-- ==== Sys2Proof/Machine/Mesh.lean ====
section
/-! DEFINITION. The mesh (R64 to R99, R243, R252): headers, dimension-order routing, multicast, in-network reduction, link credits. -/
namespace Sys2Proof.Machine

/-! ### Header fields (Tables 3.3 and 8.2) -/

def hDstPx (h : Nat) : Nat := bitsOf h 6 0
def hDstPy (h : Nat) : Nat := bitsOf h 11 7
def hMcg (h : Nat) : Nat := bitsOf h 11 0
def hSrcPx (h : Nat) : Nat := bitsOf h 18 12
def hSrcPy (h : Nat) : Nat := bitsOf h 23 19
def hVn (h : Nat) : Nat := bitsOf h 25 24
def hMc (h : Nat) : Bool := bitOf h 26
def hFlits (h : Nat) : Nat := bitsOf h 31 27
def hOp (h : Nat) : Nat := bitsOf h 39 32
def hRegion (h : Nat) : Nat := bitsOf h 47 40
def hTag (h : Nat) : Nat := bitsOf h 59 48
def hCls (h : Nat) : Bool := bitOf h 60
def hSeq (h : Nat) : Nat := bitsOf h 71 64
def hCount (h : Nat) : Nat := bitsOf h 80 72
def hContrib (h : Nat) : Nat := bitsOf h 92 81
def hSat (h : Nat) : Bool := bitOf h 93
def hOrphan (h : Nat) : Bool := bitOf h 94
def hOvf (h : Nat) : Bool := bitOf h 96
def hInv (h : Nat) : Bool := bitOf h 97
def hHcrc (h : Nat) : Nat := bitsOf h 127 112
def hUnitSeq (h : Nat) : Nat := bitsOf h 79 64
def hLast (h : Nat) : Bool := bitOf h 80
def hCrd (h : Nat) : Bool := bitOf h 81
def hCredits (h : Nat) : Nat := bitsOf h 95 83

/-- The header CRC over bytes 0 to 13. -/
def hcrcOf (h : Nat) : Nat := crc16 (leBytes 14 (h % 2 ^ 112))
/-- A header with its HCRC set. -/
def withHcrc (h : Nat) : Nat := h % 2 ^ 112 + hcrcOf h * 2 ^ 112
/-- Bits of a header replaced, HCRC not recomputed. -/
def hSet (h hi lo v : Nat) : Nat := setBits h hi lo v
/-- Flits of a packet with this payload (R67). -/
def flitsOf (payload : Nat) : Nat := (16 + payload + 63) / 64

/-- A unicast header: destination and source positions, network, class, op, region, tag, word 2. -/
def mkHeader (dst src vn : Nat) (cls : Bool) (op region tag word2 payload : Nat) : Nat :=
  withHcrc (posPx dst + posPy dst * 2 ^ 7 + posPx src * 2 ^ 12 + posPy src * 2 ^ 19 + vn * 2 ^ 24 + flitsOf payload * 2 ^ 27
    + op * 2 ^ 32 + region * 2 ^ 40 + tag * 2 ^ 48 + b2n cls * 2 ^ 60 + word2 * 2 ^ 64)

/-- Port codes: 0 N, 1 S, 2 E, 3 W, 4 Local. The output port towards a destination (R68). -/
def routePort (pos dst : Nat) : Nat :=
  if posPx pos < posPx dst then 2 else if posPx dst < posPx pos then 3
  else if posPy pos < posPy dst then 1 else if posPy dst < posPy pos then 0 else 4
/-- The neighbour at an output port, and the input port it arrives at; none at the edges of the mesh (R65). -/
def neighbour (pos port : Nat) : Option (Nat × Nat) :=
  match port with
  | 0 => if posPy pos = 0 then none else some (pos - 68, 1)
  | 1 => if 31 ≤ posPy pos then none else some (pos + 68, 0)
  | 2 => if 67 ≤ posPx pos then none else some (pos + 1, 3)
  | 3 => if posPx pos = 0 then none else some (pos - 1, 2)
  | _ => none

/-- Networks with buffers of their own: VN0, VN1, VN2 REQ, VN3, VN2 RSP (R97). -/
def vnIndex (h : Nat) : Nat := if hVn h = 2 ∧ hCls h then 4 else hVn h
def vnDepth : Nat := Config.vnDepthLess1 + 1
def Router.used (r : Router) (port vn : Nat) : Nat := mapGet 0 r.creditUsed (port * 8 + vn)
def Router.setUsed (r : Router) (port vn n : Nat) : Router := { r with creditUsed := mapSet 0 r.creditUsed (port * 8 + vn) n }

/-- The stream engine (0 to 31, R251) or Tyzil bridge (32 to 63, R352) attached at a position. -/
def engineAt (pos : Nat) : Option Nat :=
  if posPx pos % 4 = 2 ∧ posPx pos < 64 ∧ posPy pos = 0 then some (posPx pos / 4)
  else if posPx pos % 4 = 2 ∧ posPx pos < 64 ∧ posPy pos = 31 then some (posPx pos / 4 + 16)
  else if posPx pos = 0 ∧ posPy pos % 2 = 0 then some (32 + posPy pos / 2)
  else if posPx pos = 67 ∧ posPy pos % 2 = 1 then some (48 + posPy pos / 2)
  else none
def enginePos (k : Nat) : Nat :=
  if k < 32 then (if k < 16 then 0 else 31) * 68 + 4 * (k % 16) + 2
  else if k < 48 then 2 * (k - 32) * 68 else (2 * (k - 48) + 1) * 68 + 67
/-- The router port an engine's or a bridge's link enters. -/
def enginePort (k : Nat) : Nat := if k < 16 then 0 else if k < 32 then 1 else if k < 48 then 3 else 2

/-- An entry of SE_PORT matches (R252). -/
def Router.sePortHit (r : Router) (region tag : Nat) : Bool :=
  r.sePort.any fun e => bitOf e.2.toNat 31 && bitsOf e.2.toNat 7 0 == region && bitsOf e.2.toNat 19 8 == tag
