-- ==== Sys2Proof/Safety.lean ====
section
/-! DEFINITION. What counts as a safe run, and the terms the statements use: what a step keeps, register accesses that are
performed, and the canonical form of the register file. -/
namespace Sys2Proof

/-- A property that every step that answers a next state keeps. -/
def KeptByStep (Inv : Machine.State → Prop) : Prop :=
  ∀ s t, Inv s → Machine.step s = .next t → Inv t

/-- A frame: `keep s t` is `t` with the pieces of state that the command may change put back; where the command answers a next state, that
is the state it started from. -/
def Frame (keep : Machine.State → Machine.State → Machine.State) (c : Instr) : Prop :=
  ∀ s t, Machine.exec c s = .next t → keep s t = s

namespace Machine

/-- The state in which a register access is performed: its instant has come, the notes that are due are reported, and the interface's
session has been used (R552). -/
def State.onBus (s : State) (rq : Req) : State := ((s.advance rq.at_).flushNotes).touch rq.iface

/-- A write of `rq` to the word at `addr` is performed: the address is no VF's, the bus answers, the page exists, the requester has write right (R545), the audit
log has room (R497), and the word is not one of a position out of service (R616). -/
def State.writes (s : State) (rq : Req) (addr : Nat) : Prop :=
  let v := s.onBus rq
  let pg := addr / 0x1000
  let off := addr % 0x1000
  vfOf rq addr = none ∧ v.busAnswers rq.iface = true ∧ v.mayWrite rq.iface pg off = true ∧ (v.audits rq.iface pg off && v.auditFull) = false
    ∧ ∃ k, pageKind pg = some k ∧ (k = .cell → (v.logicalOf (pg - pageBase k)).1 = 0 ∨ cellKept off = true)

/-- What a performed write leaves, `r` being its effect and result: where the write is audited, its WRITE record follows (R566). -/
def State.logged (s : State) (rq : Req) (addr : Nat) (val : Word) (r : State × Nat) : State :=
  let v := s.onBus rq
  let pg := addr / 0x1000
  let off := addr % 0x1000
  if v.audits rq.iface pg off then
    r.1.audit 0x01 (v.roleOf rq.iface) (auditIface rq.iface) r.2 (pg * 0x1000) off 0 (v.word rq.iface pg off) (r.1.word rq.iface pg off) val.toNat
  else r.1

/-- The register file's canonical form: addresses strictly rising, and no word listed at its reset value. -/
def regsWf (m : SMap Word) : Prop := (m.map (·.1)).Pairwise (· < ·) ∧ ∀ e ∈ m, e.2 ≠ regReset e.1

end Machine

end Sys2Proof
end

■ **WORK ITEM**:
In the listing above, which lines include the string "What"? Return every one of them.

■ **ANSWER FOR THE TASK**:
/-! DEFINITION. What counts as a safe run, and the terms the statements use: what a step keeps, register accesses that are
/-- What a performed write leaves, `r` being its effect and result: where the write is audited, its WRITE record follows (R566). -/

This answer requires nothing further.